Speex is a free - including patent-free - lossy audio codec by Jean -Marc Valin, which is especially designed for space-saving storage of audio data that contains human speech. For other types of signals he is - like all voice codecs - usually unsuitable. The name is a phonetic spelling of the English word speaks (3rd person present tense: "talks" ).

The method is developed under the umbrella of the Xiph.Org Foundation and is released under BSD -like license Xiphs.
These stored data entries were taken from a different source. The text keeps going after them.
-- ==== Sys2Proof/Laws/StepMoves.lean ====
section
/-! SUPPORT. The moves of Laws/Moves.lean carried through sessions, tracking, heads, recorder service and commands, up to
`Kept.exec` and `Kept.step`. -/

namespace Sys2Proof.Machine

open Sys2Proof

variable {P : State → Prop}

/-! ### Sessions -/

theorem Kept.addHalted (h : Kept P) (n : Nat) {s : State} (hs : P s) : P (onCurrent (addHalted n) s) :=
  h.onCurrent (Machine.addHalted n) (fun _ => ⟨rfl, rfl, rfl, rfl⟩) hs

theorem Kept.leaveHalted (h : Kept P) {s : State} (hs : P s) : P (leaveHalted s) := by
  unfold Machine.leaveHalted
  split
  · exact h.ses _ _ (fun ⟨a, b, c, d, e, f, _, i, j, k⟩ => ⟨a, b, c, d, e, f, fun h => by simp at h, i, j, k⟩) (.same rfl rfl)
      (h.addHalted _ hs)
  · exact hs

theorem Kept.haltTick (h : Kept P) {s : State} (hs : P s) : P (haltTick s) := by
  unfold Machine.haltTick
  split
  · exact hs
  · split
    · rename_i hh
      have hh : s.ses.state = .halted := by simp at hh; exact hh.1
      exact h.ses _ _ (fun ⟨a, b, c, d, e, f, _, i, j, k⟩ => ⟨a, b, c, d, e, f, fun _ => hh, i, j, k⟩) (.same rfl rfl)
        (h.addHalted _ hs)
    · exact hs

theorem Kept.enterHalted (h : Kept P) {s : State} (hr : s.ses.state = .running) (hs : P s) : P (enterHalted s) := by
  refine h.cancelDeadlines (h.ses _ s (fun hg => ?_) ⟨(fun e => by cases e), id⟩ hs)
  obtain ⟨a, b, c, d, e, f, g, i, j, k⟩ := hg
  constructor <;> simp_all

theorem leaveHalted_state (s : State) : (leaveHalted s).ses.state = s.ses.state := by
  unfold leaveHalted
  split <;> rfl

theorem leaveHalted_tick {s : State} (hg : SesGood (leaveHalted s).ses) : (leaveHalted s).ses.nextHaltTick = none := by
  by_cases hh : (s.ses.state == .halted) = true
  · unfold leaveHalted
    rw [if_pos hh]
  · have e : leaveHalted s = s := by
      unfold leaveHalted
      rw [if_neg hh]
    rw [e] at hg ⊢
    cases et : s.ses.nextHaltTick with
    | none => rfl
    | some _ => exact absurd (hg.tick (by simp [et])) (by simpa using hh)

theorem Kept.enterDraining (h : Kept P) {s : State} (hr : timersRun s = true) (hs : P s) : P (enterDraining s) := by
  unfold Machine.enterDraining
  refine h.drainTests (kept_onlyIf (h.testAll (h.ses _ _ (fun hg => ?_) ⟨(fun e => by cases e), id⟩ (h.leaveHalted hs)))
    fun hs => h.drainDeadlines hs)
  have hn : (Machine.leaveHalted s).ses.state ≠ .idle := by
    rw [leaveHalted_state]
    intro e
    simp [timersRun, e] at hr
  have ht := leaveHalted_tick hg
  obtain ⟨a, b, c, d, e, f, g, i, j, k⟩ := hg
  constructor <;> simp_all

theorem Kept.peerTest (h : Kept P) {s : State} (hs : P s) : P (peerTest s) := by
  unfold Machine.peerTest onlyIf
  split
  · rename_i hc
    exact h.enterDraining (by simp at hc; simp [hc]) hs
  · exact hs

theorem Kept.closeExpired (h : Kept P) {s : State} (hr : timersRun s = true) (hs : P s) : P (closeExpired s) := by
  have hn : s.ses.state = .running ∨ s.ses.state = .halted := by simpa [timersRun] using hr
  have h1 : P { s with ses := { s.ses with closeExpiry := none } } :=
    h.ses _ s (fun ⟨a, b, c, d, _, f, g, i, j, k⟩ => ⟨a, b, c, d, fun h => by simp at h, f, g, i, j, k⟩) (.same rfl rfl) hs
  unfold Machine.closeExpired
  simp only
  split
  · exact h.enterDraining hr h1
  · exact h.peerTest (h.ses _ { s with ses := { s.ses with closeExpiry := none } }
      (fun ⟨a, b, c, d, _, _, g, i, j, k⟩ => ⟨a, b, c, d, fun h => by simp at h, fun _ => hn, g, i, j, k⟩) (.same rfl rfl) h1)

theorem Kept.haltDue (h : Kept P) {s : State} (hs : P s) : P (haltDue s) := by
  unfold Machine.haltDue onlyIf
  split
  · rename_i hc
    exact h.enterHalted (by simp at hc; exact hc.1) hs
  · exact hs

theorem Kept.closeDue (h : Kept P) {s : State} (hs : P s) : P (closeDue s) := by
  unfold Machine.closeDue onlyIf
  split
  · rename_i hc
    exact h.closeExpired (by simp at hc; exact hc.1) hs
  · exact hs

theorem Kept.takeExpiries (h : Kept P) {s : State} (hs : P s) : P (takeExpiries s) := h.closeDue (h.haltDue hs)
It is intended as a supplement to the lossy general purpose method Vorbis.

The data is stored by default in the Ogg container format. However, Speex files have normally for easier differentiation to Ogg Vorbis the ending. Spx. However, Speex can also be transferred into other containers or without containers, such as in the IP telephony common, is where most directly transmitted over UDP / RTP. Compared with general-purpose compression methods such as MP3 or Vorbis can be hereby reduce no music data or other other signal types without clearly audible loss of quality; this can be achieved with spoken text significantly better compression rates.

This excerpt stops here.